- [To do]: Below are lines of data; restate word for word those running from the line containing "- imm.signExtend 32)" to the line containing "SETcc (R213). -/", inclusive, and no others.

Source material section start

-- ==== Sys2Proof/Machine/IsaAlu.lean ====
section
/-! DEFINITION. The 32-bit and 48-bit register instructions (06 R213, R214, R218). -/
namespace Sys2Proof.Machine

/-! ## Shared computations -/

/-- A shift by `n` with its flags (R214): kind 0 left, 1 right logically, 2 right arithmetically. C is the last bit
shifted out; with 32 and above it is 0, but bit 31 of gA for kind 2. -/
def Core.wrShift (k : Core) (d : Fin 16) (kind : Nat) (a : Word) (n : Nat) : Core :=
  let r := if kind = 0 then a <<< n else if kind = 1 then a >>> n else a.sshiftRight n
  let out := if n ≥ 32 then kind == 2 && a.msb
    else if kind = 0 then a.getLsbD (32 - n) else a.getLsbD (n - 1)
  (k.flagsShift r n out).setR d r

/-- Unsigned division; all ones for a zero divisor (R214). -/
def divU (a b : Word) : Word := if b = 0 then 0xFFFFFFFF#32 else BitVec.ofNat 32 (a.toNat / b.toNat)

/-- Unsigned remainder; gA for a zero divisor (R214). -/
def remU (a b : Word) : Word := if b = 0 then a else BitVec.ofNat 32 (a.toNat % b.toNat)

/-- Signed division truncated toward zero; all ones for a zero divisor; the most negative number by −1 wraps to
itself (R214). -/
def divS (a b : Word) : Word := if b = 0 then 0xFFFFFFFF#32 else BitVec.ofInt 32 (a.toInt.tdiv b.toInt)

/-- Signed remainder with the sign of gA; gA for a zero divisor (R214). -/
def remS (a b : Word) : Word := if b = 0 then a else BitVec.ofInt 32 (a.toInt.tmod b.toInt)

/-- The bytes of a word in reverse order. -/
def bswap (a : Word) : Word := BitVec.ofNat 32 (leNat (leBytes 4 a.toNat).reverse)

/-- Bits [p + l − 1 : p] of a word (R213, BFX). -/
def fieldOf (a : Word) (p l : Nat) (sgn : Bool) : Word :=
  let v := bitsOf a.toNat (p + l - 1) p
  if sgn && bitOf v (l - 1) then BitVec.ofNat 32 (2 ^ 32 + v - 2 ^ l) else BitVec.ofNat 32 v

/-- Bits [p + l − 1 : p] of old gD replaced by the low bits of gA (R213, BFI). -/
def insertField (old a : Word) (p l : Nat) : Word :=
  let mask := BitVec.ofNat 32 ((2 ^ l - 1) * 2 ^ p)
  (old &&& ~~~mask) ||| (BitVec.ofNat 32 (a.toNat % 2 ^ l * 2 ^ p))

/-- PERM (R213): byte `i` selects a byte of gA, a byte of old gD, or zero. -/
def permBytes (old a : Word) (sel : BitVec 16) : Word :=
  BitVec.ofNat 32 (leNat ((List.range 4).map fun i =>
    let x := bitsOf sel.toNat (4 * i + 3) (4 * i)
    if x < 4 then a.extractLsb' (8 * x) 8 else if x < 8 then old.extractLsb' (8 * (x - 4)) 8 else 0))

/-! ## The ALU (R214) -/

/-- ALU ADD (R214). -/
def execAluAdd (k : CoreSel) (d a b : Fin 16) (s : State) : Host.Outcome State Fault Refusal :=
  s.retire k 4 fun s => s.pureOp k fun k => k.wrAdd d (k.r a) (k.r b) false

/-- ALU ADC (R214). -/
def execAluAdc (k : CoreSel) (d a b : Fin 16) (s : State) : Host.Outcome State Fault Refusal :=
  s.retire k 4 fun s => s.pureOp k fun k => k.wrAdd d (k.r a) (k.r b) k.c

/-- ALU SUB (R214). -/
def execAluSub (k : CoreSel) (d a b : Fin 16) (s : State) : Host.Outcome State Fault Refusal :=
  s.retire k 4 fun s => s.pureOp k fun k => k.wrSub d (k.r a) (k.r b) false

/-- ALU SBC (R214). -/
def execAluSbc (k : CoreSel) (d a b : Fin 16) (s : State) : Host.Outcome State Fault Refusal :=
  s.retire k 4 fun s => s.pureOp k fun k => k.wrSub d (k.r a) (k.r b) k.c

/-- ALU AND (R214). -/
def execAluAnd (k : CoreSel) (d a b : Fin 16) (s : State) : Host.Outcome State Fault Refusal :=
  s.retire k 4 fun s => s.pureOp k fun k => k.wrNz d (k.r a &&& k.r b)

/-- ALU OR (R214). -/
def execAluOr (k : CoreSel) (d a b : Fin 16) (s : State) : Host.Outcome State Fault Refusal :=
  s.retire k 4 fun s => s.pureOp k fun k => k.wrNz d (k.r a ||| k.r b)

/-- ALU XOR (R214). -/
def execAluXor (k : CoreSel) (d a b : Fin 16) (s : State) : Host.Outcome State Fault Refusal :=
  s.retire k 4 fun s => s.pureOp k fun k => k.wrNz d (k.r a ^^^ k.r b)

/-- ALU ANDN (R214). -/
def execAluAndn (k : CoreSel) (d a b : Fin 16) (s : State) : Host.Outcome State Fault Refusal :=
  s.retire k 4 fun s => s.pureOp k fun k => k.wrNz d (k.r a &&& ~~~ k.r b)

/-- ALU SHL (R214). -/
def execAluShl (k : CoreSel) (d a b : Fin 16) (s : State) : Host.Outcome State Fault Refusal :=
  s.retire k 4 fun s => s.pureOp k fun k => k.wrShift d 0 (k.r a) ((k.r b).toNat % 256)

/-- ALU SHR (R214). -/
def execAluShr (k : CoreSel) (d a b : Fin 16) (s : State) : Host.Outcome State Fault Refusal :=
  s.retire k 4 fun s => s.pureOp k fun k => k.wrShift d 1 (k.r a) ((k.r b).toNat % 256)

/-- ALU SAR (R214). -/
def execAluSar (k : CoreSel) (d a b : Fin 16) (s : State) : Host.Outcome State Fault Refusal :=
  s.retire k 4 fun s => s.pureOp k fun k => k.wrShift d 2 (k.r a) ((k.r b).toNat % 256)

/-- ALU ROR (R214). -/
def execAluRor (k : CoreSel) (d a b : Fin 16) (s : State) : Host.Outcome State Fault Refusal :=
  s.retire k 4 fun s => s.pureOp k fun k => k.wrNz d ((k.r a).rotateRight ((k.r b).toNat % 32))

/-- ALU MUL (R214). -/
def execAluMul (k : CoreSel) (d a b : Fin 16) (s : State) : Host.Outcome State Fault Refusal :=
  s.retire k 4 fun s => s.pureOp k fun k => k.setR d (k.r a * k.r b)

/-- ALU MULHU (R214). -/
def execAluMulhu (k : CoreSel) (d a b : Fin 16) (s : State) : Host.Outcome State Fault Refusal :=
  s.retire k 4 fun s => s.pureOp k fun k => k.setR d (BitVec.ofNat 32 ((k.r a).toNat * (k.r b).toNat / 2 ^ 32))

/-- ALU MULHS (R214). -/
def execAluMulhs (k : CoreSel) (d a b : Fin 16) (s : State) : Host.Outcome State Fault Refusal :=
  s.retire k 4 fun s => s.pureOp k fun k => k.setR d (BitVec.ofInt 32 ((k.r a).toInt * (k.r b).toInt / 2 ^ 32))

/-- ALU DIVU (R214). -/
def execAluDivu (k : CoreSel) (d a b : Fin 16) (s : State) : Host.Outcome State Fault Refusal :=
  s.retire k 4 fun s => s.pureOp k fun k => k.setR d (divU (k.r a) (k.r b))

/-- ALU REMU (R214). -/
def execAluRemu (k : CoreSel) (d a b : Fin 16) (s : State) : Host.Outcome State Fault Refusal :=
  s.retire k 4 fun s => s.pureOp k fun k => k.setR d (remU (k.r a) (k.r b))

/-- ALU DIVS (R214). -/
def execAluDivs (k : CoreSel) (d a b : Fin 16) (s : State) : Host.Outcome State Fault Refusal :=
  s.retire k 4 fun s => s.pureOp k fun k => k.setR d (divS (k.r a) (k.r b))

/-- ALU REMS (R214). -/
def execAluRems (k : CoreSel) (d a b : Fin 16) (s : State) : Host.Outcome State Fault Refusal :=
  s.retire k 4 fun s => s.pureOp k fun k => k.setR d (remS (k.r a) (k.r b))

/-- ALU MINU (R214). -/
def execAluMinu (k : CoreSel) (d a b : Fin 16) (s : State) : Host.Outcome State Fault Refusal :=
  s.retire k 4 fun s => s.pureOp k fun k => k.setR d (if (k.r b).toNat < (k.r a).toNat then k.r b else k.r a)

/-- ALU MAXU (R214). -/
def execAluMaxu (k : CoreSel) (d a b : Fin 16) (s : State) : Host.Outcome State Fault Refusal :=
  s.retire k 4 fun s => s.pureOp k fun k => k.setR d (if (k.r a).toNat < (k.r b).toNat then k.r b else k.r a)

/-- ALU MINS (R214). -/
def execAluMins (k : CoreSel) (d a b : Fin 16) (s : State) : Host.Outcome State Fault Refusal :=
  s.retire k 4 fun s => s.pureOp k fun k => k.setR d (if (k.r b).toInt < (k.r a).toInt then k.r b else k.r a)

/-- ALU MAXS (R214). -/
def execAluMaxs (k : CoreSel) (d a b : Fin 16) (s : State) : Host.Outcome State Fault Refusal :=
  s.retire k 4 fun s => s.pureOp k fun k => k.setR d (if (k.r a).toInt < (k.r b).toInt then k.r b else k.r a)

/-- ALU BSWAP (R214). -/
def execAluBswap (k : CoreSel) (d a : Fin 16) (s : State) : Host.Outcome State Fault Refusal :=
  s.retire k 4 fun s => s.pureOp k fun k => k.setR d (bswap (k.r a))

/-! ## Immediates, fields and conditions (R213, R218) -/

/-- ADDI (R213). -/
def execAddi (k : CoreSel) (d a : Fin 16) (imm : BitVec 16) (s : State) : Host.Outcome State Fault Refusal :=
  s.retire k 4 fun s => s.pureOp k fun k => k.wrAdd d (k.r a) (imm.signExtend 32) false

/-- ANDI (R213). -/
def execAndi (k : CoreSel) (d a : Fin 16) (imm : BitVec 16) (s : State) : Host.Outcome State Fault Refusal :=
  s.retire k 4 fun s => s.pureOp k fun k => k.wrNz d (k.r a &&& imm.setWidth 32)

/-- ORI (R213). -/
def execOri (k : CoreSel) (d a : Fin 16) (imm : BitVec 16) (s : State) : Host.Outcome State Fault Refusal :=
  s.retire k 4 fun s => s.pureOp k fun k => k.wrNz d (k.r a ||| imm.setWidth 32)

/-- XORI (R213). -/
def execXori (k : CoreSel) (d a : Fin 16) (imm : BitVec 16) (s : State) : Host.Outcome State Fault Refusal :=
  s.retire k 4 fun s => s.pureOp k fun k => k.wrNz d (k.r a ^^^ imm.setWidth 32)

/-- CMPI (R213). -/
def execCmpi (k : CoreSel) (a : Fin 16) (imm : BitVec 16) (s : State) : Host.Outcome State Fault Refusal :=
  s.retire k 4 fun s => s.pureOp k fun k => k.flagsSub (k.r a) (imm.signExtend 32) false (k.r a - imm.signExtend 32)

/-- SHI: KIND 0 SHL, 1 SHR, 2 SAR, 3 ROR (R213). -/
def execShi (k : CoreSel) (d a : Fin 16) (sh : Fin 32) (kind : Fin 4) (s : State) : Host.Outcome State Fault Refusal :=
  s.retire k 4 fun s => s.pureOp k fun k => if kind.val = 3 then k.wrNz d ((k.r a).rotateRight sh.val)
    else k.wrShift d kind.val (k.r a) sh.val

/-- BFX: P + L above 32 is invalid (R213). -/
def execBfx (k : CoreSel) (d a : Fin 16) (p l1 : Fin 32) (sgn : Bool) (s : State) : Host.Outcome State Fault Refusal :=
  s.retire k 4 fun s => do
    need (decide (p.val + l1.val + 1 ≤ 32))
    s.pureOp k fun k => k.setR d (fieldOf (k.r a) p.val (l1.val + 1) sgn)

/-- BFI: P + L above 32 is invalid (R213). -/
def execBfi (k : CoreSel) (d a : Fin 16) (p l1 : Fin 32) (s : State) : Host.Outcome State Fault Refusal :=
  s.retire k 4 fun s => do
    need (decide (p.val + l1.val + 1 ≤ 32))
    s.pureOp k fun k => k.setR d (insertField (k.r d) (k.r a) p.val (l1.val + 1))

/-- PERM (R213). -/
def execPerm (k : CoreSel) (d a : Fin 16) (sel : BitVec 16) (s : State) : Host.Outcome State Fault Refusal :=
  s.retire k 4 fun s => s.pureOp k fun k => k.setR d (permBytes (k.r d) (k.r a) sel)

/-- SETcc (R213). -/
def execSetcc (k : CoreSel) (d cond : Fin 16) (s : State) : Host.Outcome State Fault Refusal :=
  s.retire k 4 fun s => s.pureOp k fun k => k.setR d (BitVec.ofNat 32 (b2n (k.cond cond)))

/-- CSEL (R213). -/
def execCsel (k : CoreSel) (d a b cond : Fin 16) (s : State) : Host.Outcome State Fault Refusal :=
  s.retire k 4 fun s => s.pureOp k fun k => k.setR d (if k.cond cond then k.r a else k.r b)

/-- FLAT (R213). -/
def execFlat (k : CoreSel) (d a : Fin 16) (bk : Fin 4) (s : State) : Host.Outcome State Fault Refusal :=
  s.retire k 4 fun s => s.pureOp k fun k => k.setR d (BitVec.ofNat 32 ((k.rb bk).toNat * 65536 + (k.r a).toNat % 65536))

/-- MOVI (R218). -/
def execMovi (k : CoreSel) (d : Fin 16) (imm : Word) (s : State) : Host.Outcome State Fault Refusal :=
  s.retire k 6 fun s => s.pureOp k fun k => k.setR d imm

/-- ADDIW (R218). -/
def execAddiw (k : CoreSel) (d a : Fin 16) (imm : Word) (s : State) : Host.Outcome State Fault Refusal :=
  s.retire k 6 fun s => s.pureOp k fun k => k.wrAdd d (k.r a) imm false

/-- ANDIW (R218). -/
def execAndiw (k : CoreSel) (d a : Fin 16) (imm : Word) (s : State) : Host.Outcome State Fault Refusal :=
  s.retire k 6 fun s => s.pureOp k fun k => k.wrNz d (k.r a &&& imm)

/-- CMPIW (R218). -/
def execCmpiw (k : CoreSel) (a : Fin 16) (imm : Word) (s : State) : Host.Outcome State Fault Refusal :=
  s.retire k 6 fun s => s.pureOp k fun k => k.flagsSub (k.r a) imm false (k.r a - imm)

end Sys2Proof.Machine
end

Source material section end

- [Solution to this exercise]:
  s.retire k 4 fun s => s.pureOp k fun k => k.flagsSub (k.r a) (imm.signExtend 32) false (k.r a - imm.signExtend 32)

/-- SHI: KIND 0 SHL, 1 SHR, 2 SAR, 3 ROR (R213). -/
def execShi (k : CoreSel) (d a : Fin 16) (sh : Fin 32) (kind : Fin 4) (s : State) : Host.Outcome State Fault Refusal :=
  s.retire k 4 fun s => s.pureOp k fun k => if kind.val = 3 then k.wrNz d ((k.r a).rotateRight sh.val)
    else k.wrShift d kind.val (k.r a) sh.val

/-- BFX: P + L above 32 is invalid (R213). -/
def execBfx (k : CoreSel) (d a : Fin 16) (p l1 : Fin 32) (sgn : Bool) (s : State) : Host.Outcome State Fault Refusal :=
  s.retire k 4 fun s => do
    need (decide (p.val + l1.val + 1 ≤ 32))
    s.pureOp k fun k => k.setR d (fieldOf (k.r a) p.val (l1.val + 1) sgn)

/-- BFI: P + L above 32 is invalid (R213). -/
def execBfi (k : CoreSel) (d a : Fin 16) (p l1 : Fin 32) (s : State) : Host.Outcome State Fault Refusal :=
  s.retire k 4 fun s => do
    need (decide (p.val + l1.val + 1 ≤ 32))
    s.pureOp k fun k => k.setR d (insertField (k.r d) (k.r a) p.val (l1.val + 1))

/-- PERM (R213). -/
def execPerm (k : CoreSel) (d a : Fin 16) (sel : BitVec 16) (s : State) : Host.Outcome State Fault Refusal :=
  s.retire k 4 fun s => s.pureOp k fun k => k.setR d (permBytes (k.r d) (k.r a) sel)

/-- SETcc (R213). -/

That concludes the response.